▶ [TASK OBJECTIVE] Copy nothing from the entries below except the lines from the one containing "s.obuf := rfl" through the one containing "s.tlb := rfl", and copy those exactly.
*** SUPPLIED RECORDS Section Begins ***
-- ==== Sys2Proof/Laws/State.lean ====
section
/-! SUPPORT. One lemma per field per named update of the state, true by `rfl`: what an update of one part leaves of every
other. -/

namespace Sys2Proof.Machine

/-! `modGang` -/

@[simp] theorem State.modGang_hub (s : State) (gi : Nat) (f : Gang → Gang) : (s.modGang gi f).hub = s.hub := rfl
@[simp] theorem State.modGang_ctxs (s : State) (gi : Nat) (f : Gang → Gang) : (s.modGang gi f).ctxs = s.ctxs := rfl
@[simp] theorem State.modGang_grids (s : State) (gi : Nat) (f : Gang → Gang) : (s.modGang gi f).grids = s.grids := rfl
@[simp] theorem State.modGang_gangs (s : State) (gi : Nat) (f : Gang → Gang) : (s.modGang gi f).gangs = modAt s.gangs gi f := rfl
@[simp] theorem State.modGang_dies (s : State) (gi : Nat) (f : Gang → Gang) : (s.modGang gi f).dies = s.dies := rfl
@[simp] theorem State.modGang_reqs (s : State) (gi : Nat) (f : Gang → Gang) : (s.modGang gi f).reqs = s.reqs := rfl
@[simp] theorem State.modGang_msgs (s : State) (gi : Nat) (f : Gang → Gang) : (s.modGang gi f).msgs = s.msgs := rfl
@[simp] theorem State.modGang_mem (s : State) (gi : Nat) (f : Gang → Gang) : (s.modGang gi f).mem = s.mem := rfl
@[simp] theorem State.modGang_memBad (s : State) (gi : Nat) (f : Gang → Gang) : (s.modGang gi f).memBad = s.memBad := rfl
@[simp] theorem State.modGang_tags (s : State) (gi : Nat) (f : Gang → Gang) : (s.modGang gi f).tags = s.tags := rfl
@[simp] theorem State.modGang_l1 (s : State) (gi : Nat) (f : Gang → Gang) : (s.modGang gi f).l1 = s.l1 := rfl
@[simp] theorem State.modGang_icache (s : State) (gi : Nat) (f : Gang → Gang) : (s.modGang gi f).icache = s.icache := rfl
@[simp] theorem State.modGang_obuf (s : State) (gi : Nat) (f : Gang → Gang) : (s.modGang gi f).obuf = s.obuf := rfl
@[simp] theorem State.modGang_olds (s : State) (gi : Nat) (f : Gang → Gang) : (s.modGang gi f).olds = s.olds := rfl
@[simp] theorem State.modGang_llc (s : State) (gi : Nat) (f : Gang → Gang) : (s.modGang gi f).llc = s.llc := rfl
@[simp] theorem State.modGang_pubs (s : State) (gi : Nat) (f : Gang → Gang) : (s.modGang gi f).pubs = s.pubs := rfl
@[simp] theorem State.modGang_fills (s : State) (gi : Nat) (f : Gang → Gang) : (s.modGang gi f).fills = s.fills := rfl
@[simp] theorem State.modGang_tlb (s : State) (gi : Nat) (f : Gang → Gang) : (s.modGang gi f).tlb = s.tlb := rfl
@[simp] theorem State.modGang_shbase (s : State) (gi : Nat) (f : Gang → Gang) : (s.modGang gi f).shbase = s.shbase := rfl
@[simp] theorem State.modGang_perf (s : State) (gi : Nat) (f : Gang → Gang) : (s.modGang gi f).perf = s.perf := rfl
@[simp] theorem State.modGang_issuers (s : State) (gi : Nat) (f : Gang → Gang) : (s.modGang gi f).issuers = s.issuers := rfl
@[simp] theorem State.modGang_cycles (s : State) (gi : Nat) (f : Gang → Gang) : (s.modGang gi f).cycles = s.cycles := rfl
@[simp] theorem State.modGang_timeNs (s : State) (gi : Nat) (f : Gang → Gang) : (s.modGang gi f).timeNs = s.timeNs := rfl
@[simp] theorem State.modGang_fabric (s : State) (gi : Nat) (f : Gang → Gang) : (s.modGang gi f).fabric = s.fabric := rfl
@[simp] theorem State.modGang_hostData (s : State) (gi : Nat) (f : Gang → Gang) : (s.modGang gi f).hostData = s.hostData := rfl
@[simp] theorem State.modGang_ids (s : State) (gi : Nat) (f : Gang → Gang) : (s.modGang gi f).ids = s.ids := rfl
@[simp] theorem State.modGang_lastServed (s : State) (gi : Nat) (f : Gang → Gang) : (s.modGang gi f).lastServed = s.lastServed := rfl
@[simp] theorem State.modGang_freeCtr (s : State) (gi : Nat) (f : Gang → Gang) : (s.modGang gi f).freeCtr = s.freeCtr := rfl
@[simp] theorem State.modGang_stale (s : State) (gi : Nat) (f : Gang → Gang) : (s.modGang gi f).stale = s.stale := rfl
@[simp] theorem State.modGang_cur (s : State) (gi : Nat) (f : Gang → Gang) : (s.modGang gi f).cur = s.cur := rfl
@[simp] theorem State.modGang_agenda (s : State) (gi : Nat) (f : Gang → Gang) : (s.modGang gi f).agenda = s.agenda := rfl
*** SUPPLIED RECORDS Section Ends ***
▶ [EXERCISE ANSWER]
@[simp] theorem State.modGang_obuf (s : State) (gi : Nat) (f : Gang → Gang) : (s.modGang gi f).obuf = s.obuf := rfl
@[simp] theorem State.modGang_olds (s : State) (gi : Nat) (f : Gang → Gang) : (s.modGang gi f).olds = s.olds := rfl
@[simp] theorem State.modGang_llc (s : State) (gi : Nat) (f : Gang → Gang) : (s.modGang gi f).llc = s.llc := rfl
@[simp] theorem State.modGang_pubs (s : State) (gi : Nat) (f : Gang → Gang) : (s.modGang gi f).pubs = s.pubs := rfl
@[simp] theorem State.modGang_fills (s : State) (gi : Nat) (f : Gang → Gang) : (s.modGang gi f).fills = s.fills := rfl
@[simp] theorem State.modGang_tlb (s : State) (gi : Nat) (f : Gang → Gang) : (s.modGang gi f).tlb = s.tlb := rfl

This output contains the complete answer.